Exercise description
Using the data beneath this instruction, retype only the lines from the one that contains "def execRingDepthAdjust (team" down to the one that contains "def execTokenBucketRefill (ctx", both included, exactly as they appear.

Source material
/-- One source line of a copy is read, as one access (R238): its bytes by virtual address. A read that fails is the copy's fault
(R240). -/
def State.copyReadLine (s : State) (c : Copy) (va : DWord) : Try :=
  let lo := BitVec.ofNat 64 (va.toNat / 128 * 128)
  if !s.tokens c.ctx c.packet.tbc false then .held s
  else match s.unitRead (.unit c.id) c.ctx lo 128 with
    | .ok s b =>
      .made ((s.spend c.ctx c.packet.tbc false).setCopy
        { c with srcRead := c.srcRead ++ (List.range 128).map fun j => (lo.toNat + j, b.getD j 0) })
    | .fault s cause _ => s.copyFail c cause.copyCode va
    | .blocked s => .held s

/-- The bytes that go to a destination line: their addresses or offsets, with their places in the dense side. -/
def Copy.lineBytes (c : Copy) (line : Nat) : List (Nat × Nat) :=
  match HandleEntry.range c.dstHandle with
  | some b => ((List.range 128).map fun j => 128 * line + j).filterMap fun o =>
      if b.ofs ≤ o && o < b.ofs + c.size then some (o, o - b.ofs) else none
  | none => c.dstMap.filter fun p => lineOf p.1 == line

/-- A line of a team core's share that the body of the team's open region has read (R313). -/
def State.regionSpad (s : State) (grid team core line : Nat) : Bool :=
  match (s.team grid team).bind (·.region) with
  | some r => r.st == .opened && r.heldSpad.contains (core, line)
  | none => false

/-- A line of a handle's range receives its bytes while the class holds tokens (R227, R242, R250); the last one makes the handle
FULL. -/
def State.landSpad (s : State) (c : Copy) (b : Binding) (line : Nat) (pairs : List (Nat × Byte)) : Try :=
  if s.regionSpad b.grid b.team b.shareCore line || !s.tokens c.ctx c.packet.tbc false then .held s
  else
    let s := pairs.foldl (fun s p => s.spadWrite b.grid b.team b.shareCore p.1 [p.2]) s
    let s := s.modShare b.grid b.team b.shareCore fun sh => sh.land [line]
    let c := { c with landed := keyAdd c.landed line }
    let s := s.setCopy c
    .made (if c.unlanded.isEmpty then (match c.dstHandle with | some h => s.setHandle h .full | none => s) else s)

/-- A global line receives its bytes, as one write on the path of its memory type (R223, R238); one that its target refuses by
now is the copy's fault (R222, R240). -/
def State.landGlob (s : State) (c : Copy) (line : Nat) (va : DWord) (pairs : List (Nat × Byte)) : Try :=
  let pa := 128 * line
  let mt := smGet 0 c.dstMt line
  let tg := s.targetAt pa mt
  if !s.tokens c.ctx c.packet.tbc false || s.blockedFor (.unit c.id) pa 128 true || s.barred (.unit c.id) pa mt then .held s
  else if !s.allowed tg c.ctx pa 128 .write then (s.refuse tg c.ctx pa .write).copyFail c 4 va
  else
    let s := (s.spend c.ctx c.packet.tbc false).setCopy { c with landed := keyAdd c.landed line, dstLines := keyDel c.dstLines line }
    .made (((if mt == 3 then s.flip pa else s).settleLine line).writeEach pairs)

/-- COPY_LINE_LAND (R227, R237, R238, R242): a destination line receives its bytes, once the source lines that they lie in have
been read: each of these reads is a move of its own. -/
def landLine (id line : Nat) (s : State) : State :=
  match s.work.copies.find? (·.id == id) with
  | none => s
  | some c =>
    let here : CLine := match HandleEntry.range c.dstHandle with | some b => .spad b.grid b.team b.shareCore line | none => .glob line
    let places := c.lineBytes line
    if !c.unlanded.contains here || s.writesEarly c here || s.readsEarly c (places.map (·.2)) then s
    else
      match c.missing (places.map (·.2)) with
      | some va => (s.copyReadLine c va).after s
      | none =>
        let pairs := places.map fun p => (p.1, s.copyByte c p.2)
        match HandleEntry.range c.dstHandle with
        | some b => (s.landSpad c b line pairs).after s
        | none => (s.landGlob c line (((places.head?).bind fun p => c.dstVa p.2).getD 0) pairs).after s

/-- COPY_SOURCE_READ_DONE (R242, R243): the source lines are read one by one; with the last of them a DRAINING handle becomes
FREE. -/
def sourceDone (id : Nat) (s : State) : State :=
  match s.work.copies.find? (·.id == id) with
  | none => s
  | some c =>
    if c.srcDone || s.readsEarly c (List.range c.size) || (c.srcHandle.isSome && !s.tokens c.ctx c.packet.tbc false) then s
    else match c.missing (List.range c.size) with
      | some va => (s.copyReadLine c va).after s
      | none =>
        let read := match c.srcHandle with
          | some _ => (List.range c.size).map fun i => (i, s.copyByte c i)
          | none => c.srcRead
        let s := s.setCopy { c with srcRead := read, srcDone := true }
        match c.srcHandle with | some h => s.setHandle h .free | none => s

/-- COPY_COMPLETE (R239): everything has landed; the completion counter receives 1. -/
def copyDone (id : Nat) (s : State) : State :=
  match s.work.copies.find? (·.id == id) with
  | none => s
  | some c =>
    if !c.srcDone || !c.unlanded.isEmpty then s
    else
      ((State.compAdd { s with work := { s.work with copies := s.work.copies.filter (·.id != id) } } c.ctx c.packet.comp 1).next
        fun s => .made s.reap).after s

/-- COPY_FAULT (R240): a source byte at an address cannot be read, for the reason that a code names. -/
def faultCopy (id code addr : Nat) (s : State) : State :=
  match s.work.copies.find? (·.id == id) with
  | none => s
  | some c =>
    let mine := !c.srcDone && c.srcHandle.isNone && !c.srcRead.any (·.1 == addr) &&
      (List.range c.size).any fun i => c.srcVa i == some (BitVec.ofNat 64 addr)
    if !mine then s
    else match s.unitWalk c.ctx (BitVec.ofNat 64 addr) 1 .read with
      | .fault s' cause _ => if cause.copyCode = code then (s'.copyFail c code (BitVec.ofNat 64 addr)).after s else s
      | _ => s

/-! ### Token buckets (R250) -/

/-- TOKEN_BUCKET_SET (R250): the class keeps what tokens it has, up to the new burst. -/
def bucketSet (ctx cls : Nat) (coll : Bool) (rate burst : Nat) (s : State) : State :=
  if 8 ≤ cls then s
  else s.modCtx ctx fun c =>
    let mine := fun (b : Bucket) => b.cls == cls && b.collective == coll
    let old := match c.buckets.find? mine with | some b => b.tokens | none => 0
    { c with buckets := c.buckets.filter (!mine ·) ++ [⟨cls, coll, rate, burst, min burst old⟩] }

/-- TOKEN_BUCKET_REFILL (R250). -/
def bucketFill (ctx cls : Nat) (coll : Bool) (s : State) : State :=
  s.modCtx ctx fun c => { c with buckets := c.buckets.map fun b =>
    if b.cls == cls && b.collective == coll then { b with tokens := min b.burst (b.tokens + b.rate) } else b }

/-! ### The meanings, one for each instruction and event -/

/-- `BWAIT` (R246). -/
def execBwait (w : XWord) (s : State) : Host.Outcome State Fault Refusal := finish (actBwait w s)

/-- `BSET` (R246). -/
def execBset (w : XWord) (s : State) : Host.Outcome State Fault Refusal := finish (actBset w s)

/-- `SRNEXT` (R248). -/
def execSrnext (w : XWord) (s : State) : Host.Outcome State Fault Refusal := finish (actSrnext w s)

/-- `CPQ` (R251). -/
def execCpq (w : MWord) (s : State) : Host.Outcome State Fault Refusal := finish (actCpq w s)

/-- COPY_PACKET_TAKE (R234, R235). -/
def execCopyPacketTake (ctx : Nat) (q : Nat) (s : State) : Host.Outcome State Fault Refusal :=
  .next (takePacket ctx q s)

/-- COPY_LINE_LAND (R242). -/
def execCopyLineLand (copy : Nat) (line : Nat) (s : State) : Host.Outcome State Fault Refusal :=
  .next (landLine copy line s)

/-- COPY_SOURCE_READ_DONE (R242). -/
def execCopySourceReadDone (copy : Nat) (s : State) : Host.Outcome State Fault Refusal :=
  .next (sourceDone copy s)

/-- COPY_COMPLETE (R239). -/
def execCopyComplete (copy : Nat) (s : State) : Host.Outcome State Fault Refusal :=
  .next (copyDone copy s)

/-- COPY_FAULT (R240). -/
def execCopyFault (copy : Nat) (code : Nat) (addr : Nat) (s : State) : Host.Outcome State Fault Refusal :=
  .next (faultCopy copy code addr s)

/-- CPQ_PUBLISH (R251). -/
def execCpqPublish (core : Nat) (s : State) : Host.Outcome State Fault Refusal :=
  .next (publish core s)

/-- RING_DEPTH_ADJUST (R247). -/
def execRingDepthAdjust (team : Nat) (teamCore : Nat) (ring : Nat) (depth : Nat) (s : State) : Host.Outcome State Fault Refusal :=
  .next (ringDepth team teamCore ring depth s)

/-- TOKEN_BUCKET_SET (R250). -/
def execTokenBucketSet (ctx : Nat) (cls : Nat) (collective : Bool) (rate : Nat) (burst : Nat) (s : State) : Host.Outcome State Fault Refusal :=
  .next (bucketSet ctx cls collective rate burst s)

/-- TOKEN_BUCKET_REFILL (R250). -/
def execTokenBucketRefill (ctx : Nat) (cls : Nat) (collective : Bool) (s : State) : Host.Outcome State Fault Refusal :=
  .next (bucketFill ctx cls collective s)

end Sys2Proof.Machine
end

Answer space
def execRingDepthAdjust (team : Nat) (teamCore : Nat) (ring : Nat) (depth : Nat) (s : State) : Host.Outcome State Fault Refusal :=
  .next (ringDepth team teamCore ring depth s)

/-- TOKEN_BUCKET_SET (R250). -/
def execTokenBucketSet (ctx : Nat) (cls : Nat) (collective : Bool) (rate : Nat) (burst : Nat) (s : State) : Host.Outcome State Fault Refusal :=
  .next (bucketSet ctx cls collective rate burst s)

/-- TOKEN_BUCKET_REFILL (R250). -/
def execTokenBucketRefill (ctx : Nat) (cls : Nat) (collective : Bool) (s : State) : Host.Outcome State Fault Refusal :=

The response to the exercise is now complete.